• Work order:
In the data below, one line contains "def tileK (fa" and a later one contains "def loadW (fa". Print both, with every line between them, exactly and alone.

• Records for this task:
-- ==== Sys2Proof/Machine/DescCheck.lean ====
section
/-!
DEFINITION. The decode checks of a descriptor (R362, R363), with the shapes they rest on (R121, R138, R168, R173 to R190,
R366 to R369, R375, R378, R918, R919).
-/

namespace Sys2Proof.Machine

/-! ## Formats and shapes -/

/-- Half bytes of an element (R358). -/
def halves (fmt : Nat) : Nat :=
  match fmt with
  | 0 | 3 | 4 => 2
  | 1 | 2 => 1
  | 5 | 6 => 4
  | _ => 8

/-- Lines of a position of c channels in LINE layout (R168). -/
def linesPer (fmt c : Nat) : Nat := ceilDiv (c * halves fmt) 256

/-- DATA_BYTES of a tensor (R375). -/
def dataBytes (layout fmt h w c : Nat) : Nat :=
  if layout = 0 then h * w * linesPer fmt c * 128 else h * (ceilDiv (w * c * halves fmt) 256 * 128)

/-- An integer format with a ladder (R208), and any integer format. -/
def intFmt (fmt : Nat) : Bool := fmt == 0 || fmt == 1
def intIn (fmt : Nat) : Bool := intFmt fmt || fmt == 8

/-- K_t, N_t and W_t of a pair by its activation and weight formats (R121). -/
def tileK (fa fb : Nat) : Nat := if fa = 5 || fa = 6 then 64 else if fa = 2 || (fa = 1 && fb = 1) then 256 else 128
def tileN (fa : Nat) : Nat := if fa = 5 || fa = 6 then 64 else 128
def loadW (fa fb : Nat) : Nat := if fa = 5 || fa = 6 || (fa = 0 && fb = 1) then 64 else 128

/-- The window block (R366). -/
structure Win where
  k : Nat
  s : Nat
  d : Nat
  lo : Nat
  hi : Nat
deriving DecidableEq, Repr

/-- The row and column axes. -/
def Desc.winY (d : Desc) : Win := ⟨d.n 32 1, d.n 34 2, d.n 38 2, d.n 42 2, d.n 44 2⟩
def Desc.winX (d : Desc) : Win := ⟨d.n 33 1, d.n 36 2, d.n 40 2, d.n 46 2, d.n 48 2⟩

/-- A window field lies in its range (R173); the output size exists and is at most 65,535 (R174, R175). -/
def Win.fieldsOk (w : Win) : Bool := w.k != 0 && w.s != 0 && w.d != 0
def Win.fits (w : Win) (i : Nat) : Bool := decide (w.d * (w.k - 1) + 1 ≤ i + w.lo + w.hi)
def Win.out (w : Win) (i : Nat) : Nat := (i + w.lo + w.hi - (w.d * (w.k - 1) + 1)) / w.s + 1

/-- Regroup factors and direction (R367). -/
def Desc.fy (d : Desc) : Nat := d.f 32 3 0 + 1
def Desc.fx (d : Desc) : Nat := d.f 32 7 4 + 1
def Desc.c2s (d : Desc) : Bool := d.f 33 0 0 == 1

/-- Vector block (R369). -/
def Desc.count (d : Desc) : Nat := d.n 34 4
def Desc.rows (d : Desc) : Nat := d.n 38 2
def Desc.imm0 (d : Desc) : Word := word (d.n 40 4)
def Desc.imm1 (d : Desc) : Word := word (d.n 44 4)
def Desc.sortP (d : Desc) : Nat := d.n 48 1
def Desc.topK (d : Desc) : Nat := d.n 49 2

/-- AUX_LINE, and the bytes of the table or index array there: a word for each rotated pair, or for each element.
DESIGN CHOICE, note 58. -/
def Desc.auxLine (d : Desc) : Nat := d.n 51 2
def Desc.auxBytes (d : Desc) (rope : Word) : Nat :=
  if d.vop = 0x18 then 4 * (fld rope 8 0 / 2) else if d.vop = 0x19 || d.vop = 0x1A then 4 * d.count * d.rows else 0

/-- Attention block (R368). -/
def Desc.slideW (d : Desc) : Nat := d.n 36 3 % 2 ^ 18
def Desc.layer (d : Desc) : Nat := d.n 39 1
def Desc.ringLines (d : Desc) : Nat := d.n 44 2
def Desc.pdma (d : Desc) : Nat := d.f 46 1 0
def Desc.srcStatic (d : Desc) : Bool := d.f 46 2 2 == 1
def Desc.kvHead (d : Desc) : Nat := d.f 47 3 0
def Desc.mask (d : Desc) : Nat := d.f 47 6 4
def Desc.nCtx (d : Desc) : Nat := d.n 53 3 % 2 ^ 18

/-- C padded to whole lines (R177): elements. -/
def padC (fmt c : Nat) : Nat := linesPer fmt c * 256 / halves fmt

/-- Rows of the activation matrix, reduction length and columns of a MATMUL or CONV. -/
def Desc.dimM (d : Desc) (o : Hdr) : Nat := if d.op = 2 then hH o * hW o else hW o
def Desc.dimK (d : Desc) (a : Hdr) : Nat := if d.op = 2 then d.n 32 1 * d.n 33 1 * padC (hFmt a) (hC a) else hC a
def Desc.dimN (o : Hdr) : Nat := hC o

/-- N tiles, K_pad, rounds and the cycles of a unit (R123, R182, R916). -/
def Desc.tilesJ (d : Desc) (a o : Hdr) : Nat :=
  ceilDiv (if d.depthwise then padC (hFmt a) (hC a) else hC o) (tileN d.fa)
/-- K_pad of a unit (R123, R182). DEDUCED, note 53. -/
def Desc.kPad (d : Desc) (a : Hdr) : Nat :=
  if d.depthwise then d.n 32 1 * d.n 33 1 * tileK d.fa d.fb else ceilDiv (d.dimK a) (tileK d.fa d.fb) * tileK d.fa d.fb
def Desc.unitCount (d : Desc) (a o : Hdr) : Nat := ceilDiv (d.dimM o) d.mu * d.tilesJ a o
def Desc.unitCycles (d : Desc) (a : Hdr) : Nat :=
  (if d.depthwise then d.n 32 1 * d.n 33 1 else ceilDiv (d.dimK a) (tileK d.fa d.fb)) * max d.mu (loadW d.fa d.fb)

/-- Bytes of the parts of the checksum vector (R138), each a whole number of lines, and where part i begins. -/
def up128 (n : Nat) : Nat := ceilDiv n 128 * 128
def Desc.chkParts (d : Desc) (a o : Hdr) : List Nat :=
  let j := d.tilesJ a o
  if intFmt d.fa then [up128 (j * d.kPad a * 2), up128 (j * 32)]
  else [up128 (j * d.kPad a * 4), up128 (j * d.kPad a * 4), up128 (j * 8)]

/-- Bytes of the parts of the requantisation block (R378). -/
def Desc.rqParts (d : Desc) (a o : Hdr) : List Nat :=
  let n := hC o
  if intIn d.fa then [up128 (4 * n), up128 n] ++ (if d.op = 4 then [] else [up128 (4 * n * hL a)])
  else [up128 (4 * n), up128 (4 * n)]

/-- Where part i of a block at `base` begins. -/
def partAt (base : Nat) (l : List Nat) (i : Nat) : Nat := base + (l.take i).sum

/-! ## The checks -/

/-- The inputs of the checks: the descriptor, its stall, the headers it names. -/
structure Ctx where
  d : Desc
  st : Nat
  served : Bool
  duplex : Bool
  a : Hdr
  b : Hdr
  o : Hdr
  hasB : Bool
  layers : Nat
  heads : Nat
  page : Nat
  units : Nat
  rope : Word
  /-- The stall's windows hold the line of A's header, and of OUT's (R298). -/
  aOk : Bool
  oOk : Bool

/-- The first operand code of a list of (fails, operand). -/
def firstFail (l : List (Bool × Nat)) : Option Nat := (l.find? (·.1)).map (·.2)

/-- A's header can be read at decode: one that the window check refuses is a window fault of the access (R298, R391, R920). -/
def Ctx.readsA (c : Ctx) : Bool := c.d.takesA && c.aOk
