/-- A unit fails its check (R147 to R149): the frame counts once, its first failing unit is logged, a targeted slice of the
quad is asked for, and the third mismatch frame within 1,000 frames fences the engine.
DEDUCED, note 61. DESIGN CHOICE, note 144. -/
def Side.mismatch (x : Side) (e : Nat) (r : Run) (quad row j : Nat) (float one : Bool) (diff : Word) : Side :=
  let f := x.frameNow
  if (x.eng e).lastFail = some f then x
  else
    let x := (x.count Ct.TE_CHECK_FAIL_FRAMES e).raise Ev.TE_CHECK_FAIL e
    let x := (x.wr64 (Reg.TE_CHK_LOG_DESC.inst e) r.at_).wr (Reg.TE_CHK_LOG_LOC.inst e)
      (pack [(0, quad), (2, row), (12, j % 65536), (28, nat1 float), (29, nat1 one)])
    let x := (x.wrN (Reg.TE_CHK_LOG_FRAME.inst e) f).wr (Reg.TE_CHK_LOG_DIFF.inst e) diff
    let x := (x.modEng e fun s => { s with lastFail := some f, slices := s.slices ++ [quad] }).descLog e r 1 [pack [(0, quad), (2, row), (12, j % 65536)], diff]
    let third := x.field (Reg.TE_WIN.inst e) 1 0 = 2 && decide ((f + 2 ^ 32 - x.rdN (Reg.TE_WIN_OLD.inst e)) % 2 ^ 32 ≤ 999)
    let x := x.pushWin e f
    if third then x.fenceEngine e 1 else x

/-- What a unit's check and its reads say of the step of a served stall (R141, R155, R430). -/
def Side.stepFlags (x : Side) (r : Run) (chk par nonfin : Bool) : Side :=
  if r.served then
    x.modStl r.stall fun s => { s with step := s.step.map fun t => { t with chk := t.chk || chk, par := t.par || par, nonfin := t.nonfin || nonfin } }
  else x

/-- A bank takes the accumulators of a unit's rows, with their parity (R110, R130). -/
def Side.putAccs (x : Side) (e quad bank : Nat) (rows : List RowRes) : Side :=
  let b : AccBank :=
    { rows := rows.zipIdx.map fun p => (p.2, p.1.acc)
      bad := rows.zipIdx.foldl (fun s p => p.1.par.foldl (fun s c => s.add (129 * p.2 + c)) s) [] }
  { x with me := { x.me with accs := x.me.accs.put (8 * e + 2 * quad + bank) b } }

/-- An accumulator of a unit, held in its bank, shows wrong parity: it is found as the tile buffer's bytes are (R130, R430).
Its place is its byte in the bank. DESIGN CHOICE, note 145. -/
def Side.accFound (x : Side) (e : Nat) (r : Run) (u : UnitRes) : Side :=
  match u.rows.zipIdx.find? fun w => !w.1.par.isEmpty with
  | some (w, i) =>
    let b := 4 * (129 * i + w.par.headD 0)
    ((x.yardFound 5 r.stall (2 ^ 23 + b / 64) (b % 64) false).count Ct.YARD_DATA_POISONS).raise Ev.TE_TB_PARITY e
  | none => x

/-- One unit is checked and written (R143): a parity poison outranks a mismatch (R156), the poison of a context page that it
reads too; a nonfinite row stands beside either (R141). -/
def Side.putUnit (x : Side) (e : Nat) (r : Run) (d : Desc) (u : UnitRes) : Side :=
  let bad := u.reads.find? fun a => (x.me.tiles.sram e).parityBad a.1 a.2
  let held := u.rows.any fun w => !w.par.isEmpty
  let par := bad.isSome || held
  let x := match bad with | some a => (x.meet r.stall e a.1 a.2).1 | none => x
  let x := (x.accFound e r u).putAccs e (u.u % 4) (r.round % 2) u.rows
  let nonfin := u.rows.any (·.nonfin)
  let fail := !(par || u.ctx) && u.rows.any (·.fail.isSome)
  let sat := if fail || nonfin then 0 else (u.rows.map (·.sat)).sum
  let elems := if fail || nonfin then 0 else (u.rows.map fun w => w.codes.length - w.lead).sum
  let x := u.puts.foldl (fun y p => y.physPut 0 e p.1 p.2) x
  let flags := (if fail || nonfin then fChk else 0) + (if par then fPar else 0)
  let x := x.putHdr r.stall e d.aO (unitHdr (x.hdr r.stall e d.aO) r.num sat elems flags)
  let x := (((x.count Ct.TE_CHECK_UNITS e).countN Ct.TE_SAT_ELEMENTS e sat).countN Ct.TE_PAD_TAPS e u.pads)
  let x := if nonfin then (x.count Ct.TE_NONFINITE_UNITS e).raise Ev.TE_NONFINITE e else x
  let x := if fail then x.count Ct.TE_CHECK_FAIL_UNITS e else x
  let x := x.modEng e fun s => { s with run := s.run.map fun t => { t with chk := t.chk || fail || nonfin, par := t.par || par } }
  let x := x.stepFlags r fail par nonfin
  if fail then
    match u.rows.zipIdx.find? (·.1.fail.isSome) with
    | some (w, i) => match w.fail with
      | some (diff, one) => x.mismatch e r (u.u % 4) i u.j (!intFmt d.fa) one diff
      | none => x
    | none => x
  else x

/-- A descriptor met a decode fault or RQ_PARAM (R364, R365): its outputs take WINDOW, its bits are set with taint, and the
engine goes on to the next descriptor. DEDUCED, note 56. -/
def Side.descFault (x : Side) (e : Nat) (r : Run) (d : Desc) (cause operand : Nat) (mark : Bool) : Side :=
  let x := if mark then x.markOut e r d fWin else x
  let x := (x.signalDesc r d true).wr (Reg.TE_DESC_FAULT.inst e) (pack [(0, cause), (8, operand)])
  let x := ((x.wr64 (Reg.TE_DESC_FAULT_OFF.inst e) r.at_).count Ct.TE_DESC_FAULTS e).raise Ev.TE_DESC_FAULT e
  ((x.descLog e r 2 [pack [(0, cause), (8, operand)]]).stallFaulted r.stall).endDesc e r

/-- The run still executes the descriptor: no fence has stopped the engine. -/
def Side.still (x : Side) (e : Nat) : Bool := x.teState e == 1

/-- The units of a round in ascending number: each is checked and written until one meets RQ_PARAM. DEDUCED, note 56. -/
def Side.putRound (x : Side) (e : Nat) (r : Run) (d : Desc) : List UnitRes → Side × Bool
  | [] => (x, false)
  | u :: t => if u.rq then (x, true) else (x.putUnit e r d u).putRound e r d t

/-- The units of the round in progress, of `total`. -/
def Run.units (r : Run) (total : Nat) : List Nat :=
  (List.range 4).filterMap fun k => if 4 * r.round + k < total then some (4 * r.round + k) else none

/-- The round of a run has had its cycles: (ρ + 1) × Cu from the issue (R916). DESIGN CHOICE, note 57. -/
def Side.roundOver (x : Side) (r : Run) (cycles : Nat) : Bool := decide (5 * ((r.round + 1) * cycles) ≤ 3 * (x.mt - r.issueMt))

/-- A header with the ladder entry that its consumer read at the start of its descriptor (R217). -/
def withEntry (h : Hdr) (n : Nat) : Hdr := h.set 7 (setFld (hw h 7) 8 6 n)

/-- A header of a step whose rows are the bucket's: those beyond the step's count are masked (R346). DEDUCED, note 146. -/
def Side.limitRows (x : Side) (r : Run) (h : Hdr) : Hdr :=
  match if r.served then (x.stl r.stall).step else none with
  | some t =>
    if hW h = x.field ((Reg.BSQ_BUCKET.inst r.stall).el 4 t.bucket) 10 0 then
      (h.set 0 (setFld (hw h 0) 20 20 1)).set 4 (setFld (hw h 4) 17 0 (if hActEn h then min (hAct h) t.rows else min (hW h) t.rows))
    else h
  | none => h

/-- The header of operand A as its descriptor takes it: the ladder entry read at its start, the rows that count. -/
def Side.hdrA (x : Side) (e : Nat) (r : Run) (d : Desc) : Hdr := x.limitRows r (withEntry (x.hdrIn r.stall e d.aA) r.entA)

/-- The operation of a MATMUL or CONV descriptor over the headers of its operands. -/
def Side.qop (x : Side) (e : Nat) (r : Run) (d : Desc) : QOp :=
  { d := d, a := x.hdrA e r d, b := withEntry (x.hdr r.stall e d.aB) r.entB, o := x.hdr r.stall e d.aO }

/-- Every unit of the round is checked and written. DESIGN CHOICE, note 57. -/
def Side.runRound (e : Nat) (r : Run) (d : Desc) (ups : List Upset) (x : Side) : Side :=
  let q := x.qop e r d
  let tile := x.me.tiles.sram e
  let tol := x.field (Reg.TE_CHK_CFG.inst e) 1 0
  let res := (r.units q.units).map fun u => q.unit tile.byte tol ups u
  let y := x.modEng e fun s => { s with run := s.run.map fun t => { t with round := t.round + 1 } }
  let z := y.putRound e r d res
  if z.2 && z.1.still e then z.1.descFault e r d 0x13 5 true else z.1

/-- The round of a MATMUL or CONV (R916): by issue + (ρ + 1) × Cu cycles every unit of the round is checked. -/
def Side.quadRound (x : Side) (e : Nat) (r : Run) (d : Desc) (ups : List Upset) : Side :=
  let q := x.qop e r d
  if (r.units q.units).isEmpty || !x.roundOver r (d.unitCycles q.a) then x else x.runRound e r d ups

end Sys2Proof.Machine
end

• Solution for this exercise:
def tileK (fa fb : Nat) : Nat := if fa = 5 || fa = 6 then 64 else if fa = 2 || (fa = 1 && fb = 1) then 256 else 128
def tileN (fa : Nat) : Nat := if fa = 5 || fa = 6 then 64 else 128
def loadW (fa fb : Nat) : Nat := if fa = 5 || fa = 6 || (fa = 0 && fb = 1) then 64 else 128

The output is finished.